# Overview metrics for text generation
## *Lexical-based similarity* (ngrams-based comparison)
1. ROUGE: [Recall-Oriented Understudy for Gisting Evaluation](https://medium.com/nlplanet/two-minutes-nlp-learn-the-rouge-metric-by-examples-f179cc285499)
2. BLEU: [BiLingual Evaluation Understudy](https://www.geeksforgeeks.org/nlp-bleu-score-for-evaluating-neural-machine-translation-python/)

In [12]:
reference = ["The sun set behind the hills"]
candidate = ["The moon set behind the hills"]

In [13]:
import evaluate

### ROUGE: [Recall-Oriented Understudy for Gisting Evaluation](https://medium.com/nlplanet/two-minutes-nlp-learn-the-rouge-metric-by-examples-f179cc285499)

In [27]:
rouge_metric = evaluate.load("rouge")

# ROUGE expects plain text inputs
rouge_results = rouge_metric.compute(predictions=candidate, references=reference)

# Access ROUGE scores (no need for indexing into the result)
print(f'"{reference[0]}" <<-->> "{candidate[0]}"')
print(f"--> ROUGE-1 F1 Score: {rouge_results['rouge1']:.2f}")
print(f"--> ROUGE-2 F1 Score: {rouge_results['rouge2']:.2f}")
print(f"--> ROUGE-L F1 Score: {rouge_results['rougeL']:.2f}")

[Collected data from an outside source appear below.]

theorem keeps_tokIrq {l} {s : State} (h : Keeps l s) (x1) : Keeps l (State.tokIrq s x1) := by
  unfold State.tokIrq
  simp +contextual (maxDischargeDepth := 40) only [h, keeps_mk, keeps_fold, keepsO_next, keepsO_fault, keepsM_some,
      keepsM_none, keepsL_mk, keepsR_mk, keepsL_fold, keepsR_fold, keeps_ite, keepsO_ite, keepsM_ite, keepsL_ite,
      keepsR_ite, ite_self, implies_true, keeps_foldl, keepsL_foldl, keepsR_foldl, keeps_tirqMsi]

theorem keeps_sigK {l} {s : State} (h : Keeps l s) (x1 x2 x3) : Keeps l (State.sigK s x1 x2 x3) := by
  unfold State.sigK
  simp only []
  split
  · exact h
  · split
    · split
      · exact keeps_tokIrq (keeps_setTok h _ _ _ (add_count _ _)) _
      · exact keeps_setTok h _ _ _ (add_count _ _)
    · exact h

theorem keeps_sig {l} {s : State} (h : Keeps l s) (x1 x2) : Keeps l (State.sig s x1 x2) := by
  unfold State.sig
  simp +contextual (maxDischargeDepth := 40) only [h, keepsO_next, keepsO_fault, keepsM_some, keepsM_none,
      keepsL_mk, keepsR_mk, keepsL_fold, keepsR_fold, keeps_ite, keepsO_ite, keepsM_ite, keepsL_ite, keepsR_ite,
      ite_self, implies_true, keeps_foldl, keepsL_foldl, keepsR_foldl, keeps_sigK]

theorem keeps_takeTok {l} {s : State} (h : Keeps l s) (x1 x2) : Keeps l (State.takeTok s x1 x2) := by
  unfold State.takeTok
  simp only []
  split
  · exact h
  · refine keeps_setTok h _ _ _ ?_
    have := keeps_tok h x1 x2
    simp only []; omega

theorem keeps_wrDesc {l} {s : State} (h : Keeps l s) (x1 x2) : Keeps l (State.wrDesc s x1 x2) := by
  unfold State.wrDesc
  simp +contextual (maxDischargeDepth := 40) only [h, keepsO_next, keepsO_fault, keepsM_some, keepsM_none,
      keepsL_mk, keepsR_mk, keepsL_fold, keepsR_fold, keeps_ite, keepsO_ite, keepsM_ite, keepsL_ite, keepsR_ite,
      ite_self, implies_true, keeps_foldl, keepsL_foldl, keepsR_foldl, keeps_wrN]

theorem keeps_wrCtx {l} {s : State} (h : Keeps l s) (x1) : Keeps l (State.wrCtx s x1) := by
  unfold State.wrCtx
  simp +contextual (maxDischargeDepth := 40) only [h, keepsO_next, keepsO_fault, keepsM_some, keepsM_none,
      keepsL_mk, keepsR_mk, keepsL_fold, keepsR_fold, keeps_ite, keepsO_ite, keepsM_ite, keepsL_ite, keepsR_ite,
      ite_self, implies_true, keeps_foldl, keepsL_foldl, keepsR_foldl, keeps_wr]

theorem keeps_putStr {l} {s : State} (h : Keeps l s) (x1 x2) : Keeps l (State.putStr s x1 x2) := by
  unfold State.putStr
  simp +contextual (maxDischargeDepth := 40) only [h, keepsO_next, keepsO_fault, keepsM_some, keepsM_none,
      keepsL_mk, keepsR_mk, keepsL_fold, keepsR_fold, keeps_ite, keepsO_ite, keepsM_ite, keepsL_ite, keepsR_ite,
      ite_self, implies_true, keeps_foldl, keepsL_foldl, keepsR_foldl, keeps_wrDesc, keeps_setStr]

theorem keeps_freePots {l} {s : State} (h : Keeps l s) (x1 x2 x3) : Keeps l (State.freePots s x1 x2 x3) := by
  unfold State.freePots
  simp +contextual (maxDischargeDepth := 40) only [h, keepsO_next, keepsO_fault, keepsM_some, keepsM_none,
      keepsL_mk, keepsR_mk, keepsL_fold, keepsR_fold, keeps_ite, keepsO_ite, keepsM_ite, keepsL_ite, keepsR_ite,
      ite_self, implies_true, keeps_foldl, keepsL_foldl, keepsR_foldl, keeps_setPot]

"The sun set behind the hills" <<-->> "The moon set behind the hills"
--> ROUGE-1 F1 Score: 0.83
--> ROUGE-2 F1 Score: 0.60
--> ROUGE-L F1 Score: 0.83


### BLEU: [BiLingual Evaluation Understudy](https://www.geeksforgeeks.org/nlp-bleu-score-for-evaluating-neural-machine-translation-python/)

In [26]:
bleu_metric = evaluate.load("bleu")

# BLEU expects plain text inputs
bleu_results = bleu_metric.compute(predictions=candidate, references=reference)
print(f'"{reference[0]}" <<-->> "{candidate[0]}"')
print(f"--> BLEU Score: {bleu_results['bleu'] * 100:.2f}")

"The sun set behind the hills" <<-->> "The moon set behind the hills"
--> BLEU Score: 53.73


## Semantic-based similarity (embedding-based comparison)
1. [BertSCORE](https://medium.com/@abonia/bertscore-explained-in-5-minutes-0b98553bfb71)
2. Cosine similarity 

### BertSCORE

In [25]:
bertscore = evaluate.load("bertscore")

# BERTScore
bert_result = bertscore.compute(predictions=candidate, references=reference, model_type="bert-base-uncased")
print(f'"{reference[0]}" <<-->> "{candidate[0]}"')
print(f"--> BERTScore (F1): {bert_result['f1'][0]:.2f}")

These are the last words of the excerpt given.